Exertional rhabdomyolysis, Exercise induced rhabdomyolysis, Creatine Phosphokinase (CK/CPK)
Rhabdomyolysis is a common and potentially fatal condition encountered by athletic trainers, coaches, primary care physicians and sports medicine physicians [1]. When the components of striated muscle such as the myofibrils and sarcolemma are damaged [1-6], cellular components including Creatine Kinase (CK/CPK) [1,2,4,5,7,8], Lactate Dehydrogenase (LDH) [1,7,8], Aspartate Transaminase (AST) [7,8], Alanine Transaminase (ALT) [7,8], calcium [3], potassium [1,3,4], myoglobin [8], and organic acids [3] are released in the surrounding plasma and extracellular space [5,6]. Exertional (exercise induced) Rhabdomyolysis (ER) is often diagnosed as rhabdomyolysis in the emergency setting though this diagnosis may not be interchangeable in the presence of comparing the general population with the athletic population.

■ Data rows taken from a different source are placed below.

theorem kept_execFma {g : GRef} {v : VArgs} {s : State} {t0 : State} (e : execFma g v s = .next t0) : Kept s t0 := by
  obtain ⟨-, rfl⟩ := (onUnit_next _ _ _).1 e
  repeat' first
    | with_reducible assumption | with_reducible exact Kept.rfl | intro _ | with_reducible apply kept_arith | split
    | fail_if_no_progress with_reducible apply kept_upd

theorem kept_execMultiplyAdd {g : GRef} {v : VArgs} {s : State} {t0 : State} (e : execMultiplyAdd g v s = .next t0) : Kept s
    t0 := by
  obtain ⟨-, rfl⟩ := (onUnit_next _ _ _).1 e
  repeat' first
    | with_reducible assumption | with_reducible exact Kept.rfl | intro _ | with_reducible apply kept_arith | split
    | fail_if_no_progress with_reducible apply kept_upd

theorem kept_execDiv {g : GRef} {v : VArgs} {s : State} {t0 : State} (e : execDiv g v s = .next t0) : Kept s t0 := by
  obtain ⟨-, rfl⟩ := (onUnit_next _ _ _).1 e
  repeat' first
    | with_reducible assumption | with_reducible exact Kept.rfl | intro _ | with_reducible apply kept_arith | split
    | fail_if_no_progress with_reducible apply kept_upd

theorem kept_execSqrt {g : GRef} {v : VArgs} {s : State} {t0 : State} (e : execSqrt g v s = .next t0) : Kept s t0 := by
  obtain ⟨-, rfl⟩ := (onUnit_next _ _ _).1 e
  repeat' first
    | with_reducible assumption | with_reducible exact Kept.rfl | intro _ | with_reducible apply kept_arith | split
    | fail_if_no_progress with_reducible apply kept_upd

theorem kept_freeCode {z0 s : State} {spec : Num.FloatSpec} {w : Nat} (k0 : Kept z0 s) : Kept z0 (freeCode s spec w).2 :=
  kept_freeVal k0

theorem kept_minMaxElem {z0 s : State} {f : BitVec 4} {m : Bool} {a b : Nat} (k0 : Kept z0 s) :
    Kept z0 (minMaxElem s f m a b).2 := by
  unfold minMaxElem
  split
  · split
    · exact kept_freeCode k0
    · split
      · exact k0
      · exact kept_freeVal k0
    · exact k0
    · exact k0
  · exact k0

theorem kept_minMax {z0 : State} {s : State} {g : GRef} {v : VArgs} {wantMax : Bool} (k0 : Kept z0 s) :
    Kept z0 (minMax s g v wantMax) := by
  unfold minMax
  repeat' first
    | with_reducible assumption | intro _ | with_reducible apply kept_vecIssue | with_reducible apply kept_perLane
    | with_reducible apply kept_perElem | with_reducible apply kept_minMaxElem
    | with_reducible refine kept_of_fst ‹_ = (_, _)› ?_ | with_reducible refine kept_of_snd ‹_ = (_, _)› ?_
    | (extract_lets +onlyGivenNames x;
        refine (fun (_ : Kept z0 x) => ?_) ?_; (on_goal 1 => rename' x => y); (on_goal 2 => unfold x; clear x))
    | (extract_lets +onlyGivenNames x; rename' x => y) | split | fail_if_no_progress with_reducible apply kept_upd
    | dsimp +zetaDelta only

theorem kept_execMin {g : GRef} {v : VArgs} {s : State} {t0 : State} (e : execMin g v s = .next t0) : Kept s t0 := by
  obtain ⟨-, rfl⟩ := (onUnit_next _ _ _).1 e
  repeat' first
    | with_reducible assumption | with_reducible exact Kept.rfl | intro _ | with_reducible apply kept_minMax | split
    | fail_if_no_progress with_reducible apply kept_upd

theorem kept_execMax {g : GRef} {v : VArgs} {s : State} {t0 : State} (e : execMax g v s = .next t0) : Kept s t0 := by
  obtain ⟨-, rfl⟩ := (onUnit_next _ _ _).1 e
  repeat' first
    | with_reducible assumption | with_reducible exact Kept.rfl | intro _ | with_reducible apply kept_minMax | split
    | fail_if_no_progress with_reducible apply kept_upd

theorem kept_execCompare {g : GRef} {p : Pred} {v : VArgs} {s : State} {t0 : State} (e : execCompare g p v s = .next t0) :
    Kept s t0 := by
  obtain ⟨-, rfl⟩ := (onUnit_next _ _ _).1 e
  repeat' first
    | with_reducible assumption | with_reducible exact Kept.rfl | intro _ | with_reducible apply kept_vecIssue
    | with_reducible apply kept_perLane | with_reducible apply kept_perElem | with_reducible refine kept_of_fst ‹_ = (_, _)› ?_
    | with_reducible refine kept_of_snd ‹_ = (_, _)› ?_
    | (extract_lets +onlyGivenNames x;
        refine (fun (_ : Kept s x) => ?_) ?_; (on_goal 1 => rename' x => y); (on_goal 2 => unfold x; clear x))
    | (extract_lets +onlyGivenNames x; rename' x => y) | split | fail_if_no_progress with_reducible apply kept_upd
    | dsimp +zetaDelta only

theorem kept_execLogic {g : GRef} {o : LogicOp} {v : VArgs} {s : State} {t0 : State} (e : execLogic g o v s = .next t0) : Kept
    s t0 := by
  obtain ⟨-, rfl⟩ := (onUnit_next _ _ _).1 e
  repeat' first
    | with_reducible assumption | with_reducible exact Kept.rfl | intro _ | with_reducible apply kept_arith | split
    | fail_if_no_progress with_reducible apply kept_upd

theorem kept_execShift {g : GRef} {o : ShiftOp} {v : VArgs} {s : State} {t0 : State} (e : execShift g o v s = .next t0) : Kept
    s t0 := by
  obtain ⟨-, rfl⟩ := (onUnit_next _ _ _).1 e
  repeat' first
    | with_reducible assumption | with_reducible exact Kept.rfl | intro _ | with_reducible apply kept_vecIssue
    | with_reducible apply kept_perLane | with_reducible apply kept_perElem | with_reducible apply kept_freeVal
    | with_reducible refine kept_of_fst ‹_ = (_, _)› ?_ | with_reducible refine kept_of_snd ‹_ = (_, _)› ?_
    | (extract_lets +onlyGivenNames x;
        refine (fun (_ : Kept s x) => ?_) ?_; (on_goal 1 => rename' x => y); (on_goal 2 => unfold x; clear x))
    | (extract_lets +onlyGivenNames x; rename' x => y) | split | fail_if_no_progress with_reducible apply kept_upd
    | dsimp +zetaDelta only

theorem kept_cvtLane {z0 s : State} {v : VArgs} {g : Group} {l : Nat} (k0 : Kept z0 s) : Kept z0 (cvtLane v g s l).2 := by
  unfold cvtLane
  extract_lets one
  split
  · exact k0
  · split
    · exact k0
    · exact kept_lowBits k0

theorem kept_execCvt {g : GRef} {v : VArgs} {s : State} {t0 : State} (e : execCvt g v s = .next t0) : Kept s t0 := by
  obtain ⟨-, rfl⟩ := (onUnit_next _ _ _).1 e
  repeat' first
    | with_reducible assumption | with_reducible exact Kept.rfl | intro _ | with_reducible apply kept_vecIssue
    | with_reducible apply kept_perLane | with_reducible apply kept_lowBits | with_reducible apply kept_cvtLane
    | with_reducible refine kept_of_fst ‹_ = (_, _)› ?_ | with_reducible refine kept_of_snd ‹_ = (_, _)› ?_
    | (extract_lets +onlyGivenNames x;
        refine (fun (_ : Kept s x) => ?_) ?_; (on_goal 1 => rename' x => y); (on_goal 2 => unfold x; clear x))
    | (extract_lets +onlyGivenNames x; rename' x => y) | with_reducible refine kept_getD (fun _ _ => ?_) ?_ | split
    | fail_if_no_progress with_reducible apply kept_upd | dsimp +zetaDelta only

theorem kept_ddIssue {z0 : State} {s : State} {g : GRef} {v : VArgs} {f : DdFn} (k0 : Kept z0 s) :
    Kept z0 (ddIssue s g v f) := by
  unfold ddIssue
  repeat' first
    | with_reducible assumption | intro _ | with_reducible apply kept_vecIssue | with_reducible apply kept_perLane
    | with_reducible refine kept_of_fst ‹_ = (_, _)› ?_ | with_reducible refine kept_of_snd ‹_ = (_, _)› ?_ | split
    | fail_if_no_progress with_reducible apply kept_upd | dsimp +zetaDelta only

theorem kept_execDadd {g : GRef} {v : VArgs} {s : State} {t0 : State} (e : execDadd g v s = .next t0) : Kept s t0 := by
  obtain ⟨-, rfl⟩ := (onUnit_next _ _ _).1 e
  repeat' first
    | with_reducible assumption | with_reducible exact Kept.rfl | intro _ | with_reducible apply kept_ddIssue | split
    | fail_if_no_progress with_reducible apply kept_upd

theorem kept_execDsub {g : GRef} {v : VArgs} {s : State} {t0 : State} (e : execDsub g v s = .next t0) : Kept s t0 := by
  obtain ⟨-, rfl⟩ := (onUnit_next _ _ _).1 e
  repeat' first
    | with_reducible assumption | with_reducible exact Kept.rfl | intro _ | with_reducible apply kept_ddIssue | split
    | fail_if_no_progress with_reducible apply kept_upd

theorem kept_execDmul {g : GRef} {v : VArgs} {s : State} {t0 : State} (e : execDmul g v s = .next t0) : Kept s t0 := by
  obtain ⟨-, rfl⟩ := (onUnit_next _ _ _).1 e
  repeat' first
    | with_reducible assumption | with_reducible exact Kept.rfl | intro _ | with_reducible apply kept_ddIssue | split
    | fail_if_no_progress with_reducible apply kept_upd

theorem kept_execDmulf {g : GRef} {v : VArgs} {s : State} {t0 : State} (e : execDmulf g v s = .next t0) : Kept s t0 := by
  obtain ⟨-, rfl⟩ := (onUnit_next _ _ _).1 e
  repeat' first
    | with_reducible assumption | with_reducible exact Kept.rfl | intro _ | with_reducible apply kept_ddIssue | split
    | fail_if_no_progress with_reducible apply kept_upd

theorem kept_sfIssue {z0 : State} {s : State} {g : GRef} {v : VArgs} {f : SfFn} (k0 : Kept z0 s) :
    Kept z0 (sfIssue s g v f) := by
  unfold sfIssue
  repeat' first
    | with_reducible assumption | intro _ | with_reducible apply kept_vecIssue | with_reducible apply kept_perLane
    | with_reducible apply kept_perElem | with_reducible refine kept_of_fst ‹_ = (_, _)› ?_
    | with_reducible refine kept_of_snd ‹_ = (_, _)› ?_ | split | fail_if_no_progress with_reducible apply kept_upd

theorem kept_execRcp {g : GRef} {v : VArgs} {s : State} {t0 : State} (e : execRcp g v s = .next t0) : Kept s t0 := by
  obtain ⟨-, rfl⟩ := (onUnit_next _ _ _).1 e
  repeat' first
    | with_reducible assumption | with_reducible exact Kept.rfl | intro _ | with_reducible apply kept_sfIssue | split
    | fail_if_no_progress with_reducible apply kept_upd

theorem kept_execRsq {g : GRef} {v : VArgs} {s : State} {t0 : State} (e : execRsq g v s = .next t0) : Kept s t0 := by
  obtain ⟨-, rfl⟩ := (onUnit_next _ _ _).1 e
  repeat' first
    | with_reducible assumption | with_reducible exact Kept.rfl | intro _ | with_reducible apply kept_sfIssue | split
    | fail_if_no_progress with_reducible apply kept_upd

theorem kept_execEx2 {g : GRef} {v : VArgs} {s : State} {t0 : State} (e : execEx2 g v s = .next t0) : Kept s t0 := by
  obtain ⟨-, rfl⟩ := (onUnit_next _ _ _).1 e
  repeat' first
    | with_reducible assumption | with_reducible exact Kept.rfl | intro _ | with_reducible apply kept_sfIssue | split
    | fail_if_no_progress with_reducible apply kept_upd

theorem kept_execLg2 {g : GRef} {v : VArgs} {s : State} {t0 : State} (e : execLg2 g v s = .next t0) : Kept s t0 := by
  obtain ⟨-, rfl⟩ := (onUnit_next _ _ _).1 e
  repeat' first
    | with_reducible assumption | with_reducible exact Kept.rfl | intro _ | with_reducible apply kept_sfIssue | split
    | fail_if_no_progress with_reducible apply kept_upd

theorem kept_execSinpi {g : GRef} {v : VArgs} {s : State} {t0 : State} (e : execSinpi g v s = .next t0) : Kept s t0 := by
  obtain ⟨-, rfl⟩ := (onUnit_next _ _ _).1 e
  repeat' first
    | with_reducible assumption | with_reducible exact Kept.rfl | intro _ | with_reducible apply kept_sfIssue | split
    | fail_if_no_progress with_reducible apply kept_upd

This study was approved by the Graceland University Internal Review Board. All participants had previously signed a medical record release form and after initial review for continued medical care, informed consents were received from each participant to be included in this study. All cases occurred over two seasons and did not occur at the same time.
18-year-old Caucasian male presented to the Emergency Department (ED) after having two syncopal episodes and bilateral flank pain while vomiting. Patient reported working out and stated that he had consumed water. Patient later admitted that he had not been eating or drinking as he had been preparing to lose weight for an upcoming wrestling match. ED workup included an electrocardiogram (EKG), macroscopic urinalysis (UA), and laboratory workup including a CBC with differential, cardiac isoenzymes, and general chemistry panel (Table 1). Based on the diagnostic workup, the patient received 2 liters (L) Normal Saline (NS) and was discharged with the diagnosis of elevated CK and dehydration.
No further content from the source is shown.